▶ _INPUT FOR THIS TASK_
-- ==== Sys2Proof/Syntax.lean ====
section
/-! DEFINITION. The operations: one constructor for each row of spec/opcode_table.json, its operands the row's fields
(spec/30_encoding.md R76, R80). -/

namespace Sys2Proof

inductive Instr where
  /-- ENCODE `d` (R93). -/
  | encode (d : Digit)
  /-- APPLY_DP `p` (R94). -/
  | applyDp (p : Byte)
  /-- ENCODE_DP `d, e` (R95), `e` asking for the decimal point. -/
  | encodeDp (e : Bool) (d : Digit)
  /-- SHIFT_BIT `b` (R101). -/
  | shiftBit (b : Bool)
  /-- SHIFT_BYTE `w` (R102). -/
  | shiftByte (w : Byte)
  /-- SEND `s, m` (R104). -/
  | send (s m : Byte)
  /-- DECOMPOSE `v` (R121); bits 18 to 16 of its word are carried and ignored (R76). -/
  | decompose (x : BitVec 3) (v : Value)
  /-- RENDER `v, {e, p}` (R123). -/
  | render (e : Bool) (p : Position) (v : Value)
  /-- TK_ADVANCE (R141). -/
  | tkAdvance
  /-- TK_RESET (R142). -/
  | tkReset
  /-- ARB_ITERATE (R145). -/
  | arbIterate
  /-- SEG_0 (R92): the pattern of digit 0; `p` is bit 7, 0 when the point is lit. So for the nine after it. -/
  | seg0 (p : Bool)
  | seg1 (p : Bool)
  | seg2 (p : Bool)
  | seg3 (p : Bool)
  | seg4 (p : Bool)
  | seg5 (p : Bool)
  | seg6 (p : Bool)
  | seg7 (p : Bool)
  | seg8 (p : Bool)
  | seg9 (p : Bool)
  /-- DSEL_0 (R51): the select mask of digit index 0. So for the three after it. -/
  | dsel0
  | dsel1
  | dsel2
  | dsel3
  deriving DecidableEq, Repr

end Sys2Proof
end

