-- ==== Sys2Proof/WellFormed.lean ====
section
/-! DEFINITION. Legal operands (spec/30_encoding.md R82). Every operand of `Instr` fits its field by its type; the one operand
value the spec calls illegal is an encoder digit above 9. It traps nowhere (R96), so decoding and execution accept it too:
this check only names it. -/

namespace Sys2Proof

/-- A digit the encoder's table has an entry for (R50, R93). -/
def legalDigit (d : Digit) : Bool := decide (d.toNat ≤ 9)

/-- The operands are ones the spec calls legal (R82, R96). -/
def Instr.wellFormed (i : Instr) : Bool :=
  match i with
  | .encode d => legalDigit d
  | .encodeDp _ d => legalDigit d
  | .applyDp _ => true
  | .shiftBit _ => true
  | .shiftByte _ => true
  | .send _ _ => true
  | .decompose _ _ => true
  | .render _ _ _ => true
  | .tkAdvance => true
  | .tkReset => true
  | .arbIterate => true
  | .seg0 _ => true
  | .seg1 _ => true
  | .seg2 _ => true
  | .seg3 _ => true
  | .seg4 _ => true
  | .seg5 _ => true
  | .seg6 _ => true
  | .seg7 _ => true
  | .seg8 _ => true
  | .seg9 _ => true
  | .dsel0 => true
  | .dsel1 => true
  | .dsel2 => true
  | .dsel3 => true

end Sys2Proof
end

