-- ==== Sys2Proof/Machine/Flags.lean ====
section
/-! DEFINITION. The status outputs (spec/10_state.md R30, R31) and the pin trace (R39). No operation reads a flag or writes one
as a side effect. -/

namespace Sys2Proof.Machine

/-- `busy = (phase != IDLE)` (R30). -/
def State.busy (s : State) : Bool := decide (s.phase ≠ .idle)

/-- What a request does to the block's operation registers and lines: `f` in an idle block, nothing while an operation is in
progress, which only `rst` interrupts (R86, R128). -/
def whenIdle (f : State → State) (s : State) : State :=
  if s.phase = .idle then f s else s

/-- `done` after an edge that took the sequencer from one phase to the next without `rst` (R31): 1 in exactly the first idle
cycle after an operation. -/
def doneAfter (before after : Phase) : Bool := decide (before ≠ .idle) && decide (after = .idle)

/-- The pin write of a log entry, if it is one. -/
def Event.pinEvent (e : Event) : Option (Line × Bool) :=
  match e with
  | .pin line level => some (line, level)
  | .wait _ => none

/-- The ghost `trace` (R39): the pin writes since reset, in order. -/
def State.trace (s : State) : List (Line × Bool) := s.log.filterMap Event.pinEvent

end Sys2Proof.Machine
end

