/-- The 50 edges of one frame, from LATCH_LO on, perform the SEND of the frame register (R106, R130): `load` is what the first
of them does to the frame register. -/
theorem edges_frame {a c : Ports} {b : List Ports} (ha : a.rst = false) (hc : c.rst = false) (hb : NoReset b)
    (hl : b.length = 48) (s loaded : State) (hp : s.phase = .latchLo) (hraw : loaded.raw = s.raw)
    (hload : loaded = if s.raw then s else loadSlot s) :
    edges (a :: (b ++ [c])) s =
      if s.raw then withControl .idle true (sendFrame loaded)
      else { withControl .dwell false (sendFrame loaded) with dwellCnt := Config.dwellCycles } := by
  have h1 : clockEdge a s = withControl .dataOut false (pinWrite .latch false { loaded with bitIdx := 15 }) := by
    rw [clockEdge_run ha, sequencerEdge, hp]
    simp only
    cases hr : s.raw
    · rw [latchLoEdge_slot hr, hload, hr]
      rfl
    · rw [latchLoEdge_raw hr, hload, hr]
      rfl
  rw [edges_cons, edges_append, h1,
    edges_bits 15 (by omega) b hl hb (withControl .dataOut false (pinWrite .latch false { loaded with bitIdx := 15 }))
      rfl rfl,
    shiftOutFrame_withControl, withControl_withControl, edges_cons, edges_nil]
  have hr2 : (withControl .latchHi false
      (shiftOutFrame (15 + 1) (pinWrite .latch false { loaded with bitIdx := 15 }))).raw = s.raw :=
    (shiftOutFrame_raw 16 (pinWrite .latch false { loaded with bitIdx := 15 })).trans hraw
  cases hr : s.raw
  · rw [clockEdge_latchHi_slot hc rfl (hr2.trans hr)]
    rfl
  · rw [clockEdge_latchHi_raw hc rfl (hr2.trans hr)]
    rfl

theorem noReset_replicate (n : Nat) : NoReset (List.replicate n noRequest) := by
  intro p hp
  rw [List.eq_of_mem_replicate hp]
  rfl

/-- What every edge keeps, a run of edges keeps. -/
theorem edges_induct {P : State → Prop} (h : ∀ (p : Ports) (s : State), P s → P (clockEdge p s)) (ps : List Ports) {s : State}
    (hs : P s) : P (edges ps s) := by
  induction ps generalizing s with
  | nil => exact hs
  | cons p ps ih => exact ih (h p s hs)

/-- A SHIFT_BIT on its own is the three edges that perform it, or nothing (R101, R106). -/
theorem execShiftBit_edges (b : Bool) (s : State) :
    execShiftBit b s = .next (edges (List.replicate (if ShiftBitDue b s then 3 else 0) noRequest) s) := by
  unfold execShiftBit
  split
  · next h =>
    rw [← h.2]
    exact congrArg _ (edges_bit (p := noRequest) (q := noRequest) (r := noRequest) rfl rfl rfl h.1).symm
  · rfl

/-- The bits of the frame a SHIFT_BYTE that is due presents (R102, R104). -/
theorem shiftByteDue_bits {w : Byte} {s : State} (h : ShiftByteDue w s) :
    7 ≤ s.bitIdx.toNat ∧ ∀ i, i ≤ 7 → s.frame.getLsbD (s.bitIdx.toNat - 7 + i) = w.getLsbD i := by
  rcases h.2 with ⟨h1, h2⟩ | ⟨h1, h2⟩
  · refine ⟨by rw [h1]; decide, fun i hi => ?_⟩
    have e : (15 : BitVec 4).toNat - 7 + i = 8 + i := rfl
    rw [h1, ← h2, e, BitVec.getLsbD_extractLsb']
    simp [Nat.lt_succ_of_le hi]
  · refine ⟨by rw [h1]; decide, fun i hi => ?_⟩
    have e : (7 : BitVec 4).toNat - 7 + i = 0 + i := rfl
    rw [h1, ← h2, e, BitVec.getLsbD_extractLsb']
    simp [Nat.lt_succ_of_le hi]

▶ _ASSIGNMENT_
Where the word "Instr" shows up in a line of the entries above, count that line; the answer is the total alone.

▶ _OUTPUT OF THE TASK_
3